▸ **Required work**:
In the records below, some lines contain the word "next". Copy each of them.

[Dataset items]
━━━━━━━━

/-- `acquireTable` building a table (R106). -/
theorem acquireTable_fresh {s : State} {kind : RefKind} {id : DefId} {D : Definition} {t : Nat} {T : List Int}
    (hD : s.cfg.definition? id = some D) (h : s.lacks id) (hl : fieldsLegal s.cfg D = true)
    (ht : s.leastFreeSlot t) (hT : build D = some T) :
    acquireTable s kind id =
      .ok ((s.setMem (writeTable s.cfg s.mem t D.W T)).setSlot t (freshSlot kind id), t, true) := by
  rw [acquireTable, hD]
  simp [builtSlot?_eq_none.2 h, hl, freeSlot?_eq_some.2 ht, hT]

/-- `releaseIfUnused` keeps the descriptor, or clears `valid` where no reference is left (R109). -/
theorem releaseIfUnused_cases (sl : Slot) :
    (sl.extRefs = 0 ∧ sl.decRefs = 0 ∧ releaseIfUnused sl = { sl with valid := false })
    ∨ (¬ (sl.extRefs = 0 ∧ sl.decRefs = 0) ∧ releaseIfUnused sl = sl) := by
  unfold releaseIfUnused
  split
  · next h => exact Or.inl ⟨h.1, h.2, rfl⟩
  · next h => exact Or.inr ⟨h, rfl⟩

/-! ### The frame pipeline -/

/-- What `zeroCross` keeps of a context (R126). -/
theorem zeroCross_keeps (cfg : Config) (h : Handle) (c : ChannelId) (v : Int) (d : Context) :
    (zeroCross cfg h c v d).1.inUse = d.inUse ∧ (zeroCross cfg h c v d).1.defId = d.defId
    ∧ (zeroCross cfg h c v d).1.slot = d.slot ∧ (zeroCross cfg h c v d).1.rate = d.rate
    ∧ (zeroCross cfg h c v d).1.pitch = d.pitch ∧ (zeroCross cfg h c v d).1.forwards = d.forwards
    ∧ (zeroCross cfg h c v d).1.bitstream = d.bitstream ∧ (zeroCross cfg h c v d).1.timecode = d.timecode
    ∧ (zeroCross cfg h c v d).1.validCounter = d.validCounter
    ∧ (zeroCross cfg h c v d).1.timecodeTicker = d.timecodeTicker := by
  simp [zeroCross]

@[simp] theorem zeroCross_channel (cfg : Config) (h : Handle) (c : ChannelId) (v : Int) (d : Context) :
    (zeroCross cfg h c v d).1.channel c = channelAfter cfg d.signalLevel (d.channel c) v := by
  cases c <;> rfl

theorem zeroCross_channel_of_ne (cfg : Config) (h : Handle) {c c' : ChannelId} (hc : c' ≠ c) (v : Int)
    (d : Context) : (zeroCross cfg h c v d).1.channel c' = d.channel c' := by
  cases c <;> cases c' <;> first | rfl | exact absurd rfl hc

@[simp] theorem zeroCross_signalLevel (cfg : Config) (h : Handle) (c : ChannelId) (v : Int) (d : Context) :
    (zeroCross cfg h c v d).1.signalLevel =
      smoothSignal cfg d.signalLevel (deviation v (d.channel c)).natAbs := rfl

theorem zeroCross_event_isSome (cfg : Config) (h : Handle) (c : ChannelId) (v : Int) (d : Context) :
    (zeroCross cfg h c v d).2.isSome = confirms cfg d.signalLevel (d.channel c) v := by
  simp only [zeroCross]
  split <;> simp_all

theorem zeroCross_event {cfg : Config} {h : Handle} {c : ChannelId} {v : Int} {d : Context} {e : Event}
    (he : (zeroCross cfg h c v d).2 = some e) : e.decoder = h ∧ e.channel = c := by
  simp only [zeroCross] at he
  split at he
  · cases he; exact ⟨rfl, rfl⟩
  · cases he

/-- `direction` writes `seen_crossing`, `forwards` and `valid_counter` only (R143). -/
theorem direction_cases (D : Definition) (xp xs : Bool) (d : Context) :
    direction D xp xs d = d
    ∨ direction D xp xs d = { d with seenCrossing := true }
    ∨ ∃ f, direction D xp xs d = { d with seenCrossing := true, forwards := f, validCounter := 0 } := by
  simp only [direction]
  split
  · exact Or.inl rfl
  · split
    · exact Or.inr (Or.inr ⟨_, rfl⟩)
    · exact Or.inr (Or.inl rfl)

/-- `resolve` writes the window and the tracked counters (R166). -/
theorem resolve_eq_some {s : State} {D : Definition} {b : Bool} {d d' : Context}
    (h : resolve s D b d = some d') :
    ∃ w r, w = BitVec.ofNat 24 (shiftIn D d.forwards b d.bitstream.toNat)
      ∧ s.memRead d.slot.toNat w.toNat = some r
      ∧ d' = track s.cfg.missPolicy r { d with bitstream := w } := by
  simp only [resolve] at h
  split at h
  · cases h
  · next r hr => exact ⟨_, r, rfl, hr, by cases h; rfl⟩
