-- ==== Sys2Proof/Laws/PerInstr.lean ====
section
/-! SUPPORT. Per command: the word `encode` gives it is of the row of opcode_table.json with the command's mnemonic, every
operand at every value (30_encoding R74). -/

namespace Sys2Proof.Laws

/-- The mnemonic of a command's row. -/
def EncodesToItsRow.mnemonic : Instr → String
  | .buildLookup _ => "BUILD_LOOKUP"
  | .freeLookup _ => "FREE_LOOKUP"
  | .init _ => "INIT"
  | .clear _ => "CLEAR"
  | .destroy _ => "DESTROY"
  | .submit _ _ _ => "SUBMIT"
  | .sample _ _ => "SAMPLE"
  | .setPitch _ _ => "SET_PITCH"
  | .getPitch _ => "GET_PITCH"
  | .getPosition _ => "GET_POSITION"
  | .getAlive _ => "GET_ALIVE"
  | .getSafe _ => "GET_SAFE"
  | .getResolution _ => "GET_RESOLUTION"
  | .readTable _ _ => "READ_TABLE"
  | .readReg _ _ => "READ_REG"

/-- The command's word is of its row. -/
def EncodesToItsRow.Statement (i : Instr) : Prop :=
  ∃ r ∈ opcodeTable, r.mnemonic = EncodesToItsRow.mnemonic i ∧ r.admits (encode i) = true

/-- A row admits an opcode with operand bits that the row's mask clears. -/
theorem EncodesToItsRow.admits {r : OpcodeRow} {op : Opcode} {w : CommandWord}
    (hop : place 56 (opcodeNumber op) = r.pattern) (hm : ∀ j < 8, r.mask.getLsbD (56 + j) = true)
    (hw : w &&& r.mask = 0) : r.admits (place 56 (opcodeNumber op) ||| w) = true := by
  rw [OpcodeRow.admits, or_and, place_and_keep _ _ _ hm, hw, hop]
  simp

theorem EncodesToItsRow.buildLookup (id : DefId) : EncodesToItsRow.Statement (.buildLookup id) := by
  refine ⟨opcodeTable[0], by decide, rfl, EncodesToItsRow.admits (op := .buildLookup) (by decide) (by decide) ?_⟩
  exact place_and_clear _ _ _ (by decide)

theorem EncodesToItsRow.freeLookup (t : Handle) : EncodesToItsRow.Statement (.freeLookup t) := by
  refine ⟨opcodeTable[1], by decide, rfl, EncodesToItsRow.admits (op := .freeLookup) (by decide) (by decide) ?_⟩
  exact place_and_clear _ _ _ (by decide)

theorem EncodesToItsRow.init (id : DefId) : EncodesToItsRow.Statement (.init id) := by
  refine ⟨opcodeTable[2], by decide, rfl, EncodesToItsRow.admits (op := .init) (by decide) (by decide) ?_⟩
  exact place_and_clear _ _ _ (by decide)

theorem EncodesToItsRow.clear (d : Handle) : EncodesToItsRow.Statement (.clear d) := by
  refine ⟨opcodeTable[3], by decide, rfl, EncodesToItsRow.admits (op := .clear) (by decide) (by decide) ?_⟩
  exact place_and_clear _ _ _ (by decide)

theorem EncodesToItsRow.destroy (d : Handle) : EncodesToItsRow.Statement (.destroy d) := by
  refine ⟨opcodeTable[4], by decide, rfl, EncodesToItsRow.admits (op := .destroy) (by decide) (by decide) ?_⟩
  exact place_and_clear _ _ _ (by decide)

theorem EncodesToItsRow.submit (d : Handle) (n : Field24) (r : Field24) : EncodesToItsRow.Statement (.submit d n r) := by
  refine ⟨opcodeTable[5], by decide, rfl, EncodesToItsRow.admits (op := .submit) (by decide) (by decide) ?_⟩
  exact by rw [operandBits, or_and, or_and, place_and_clear _ _ _ (by decide), place_and_clear _ _ _ (by decide),
      place_and_clear _ _ _ (by decide)]; rfl

theorem EncodesToItsRow.sample (a : SampleBits) (b : SampleBits) : EncodesToItsRow.Statement (.sample a b) := by
  refine ⟨opcodeTable[6], by decide, rfl, EncodesToItsRow.admits (op := .sample) (by decide) (by decide) ?_⟩
  exact by rw [operandBits, or_and, place_and_clear _ _ _ (by decide), place_and_clear _ _ _ (by decide)]; rfl

theorem EncodesToItsRow.setPitch (d : Handle) (p : Word) : EncodesToItsRow.Statement (.setPitch d p) := by
  refine ⟨opcodeTable[7], by decide, rfl, EncodesToItsRow.admits (op := .setPitch) (by decide) (by decide) ?_⟩
  exact by rw [operandBits, or_and, place_and_clear _ _ _ (by decide), place_and_clear _ _ _ (by decide)]; rfl

theorem EncodesToItsRow.getPitch (d : Handle) : EncodesToItsRow.Statement (.getPitch d) := by
  refine ⟨opcodeTable[8], by decide, rfl, EncodesToItsRow.admits (op := .getPitch) (by decide) (by decide) ?_⟩
  exact place_and_clear _ _ _ (by decide)

theorem EncodesToItsRow.getPosition (d : Handle) : EncodesToItsRow.Statement (.getPosition d) := by
  refine ⟨opcodeTable[9], by decide, rfl, EncodesToItsRow.admits (op := .getPosition) (by decide) (by decide) ?_⟩
  exact place_and_clear _ _ _ (by decide)

theorem EncodesToItsRow.getAlive (d : Handle) : EncodesToItsRow.Statement (.getAlive d) := by
  refine ⟨opcodeTable[10], by decide, rfl, EncodesToItsRow.admits (op := .getAlive) (by decide) (by decide) ?_⟩
  exact place_and_clear _ _ _ (by decide)

theorem EncodesToItsRow.getSafe (d : Handle) : EncodesToItsRow.Statement (.getSafe d) := by
  refine ⟨opcodeTable[11], by decide, rfl, EncodesToItsRow.admits (op := .getSafe) (by decide) (by decide) ?_⟩
  exact place_and_clear _ _ _ (by decide)

theorem EncodesToItsRow.getResolution (d : Handle) : EncodesToItsRow.Statement (.getResolution d) := by
  refine ⟨opcodeTable[12], by decide, rfl, EncodesToItsRow.admits (op := .getResolution) (by decide) (by decide) ?_⟩
  exact place_and_clear _ _ _ (by decide)

theorem EncodesToItsRow.readTable (t : Handle) (n : Field24) : EncodesToItsRow.Statement (.readTable t n) := by
  refine ⟨opcodeTable[13], by decide, rfl, EncodesToItsRow.admits (op := .readTable) (by decide) (by decide) ?_⟩
  exact by rw [operandBits, or_and, place_and_clear _ _ _ (by decide), place_and_clear _ _ _ (by decide)]; rfl

theorem EncodesToItsRow.readReg (d : Handle) (r : RegNumber) : EncodesToItsRow.Statement (.readReg d r) := by
  refine ⟨opcodeTable[14], by decide, rfl, EncodesToItsRow.admits (op := .readReg) (by decide) (by decide) ?_⟩
  exact by rw [operandBits, or_and, place_and_clear _ _ _ (by decide), place_and_clear _ _ _ (by decide)]; rfl

end Sys2Proof.Laws
end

━━━━━━━━

▸ **Result of this task**:
  · next h => exact Or.inl ⟨h.1, h.2, rfl⟩
  · next h => exact Or.inr ⟨h, rfl⟩
  · next r hr => exact ⟨_, r, rfl, hr, by cases h; rfl⟩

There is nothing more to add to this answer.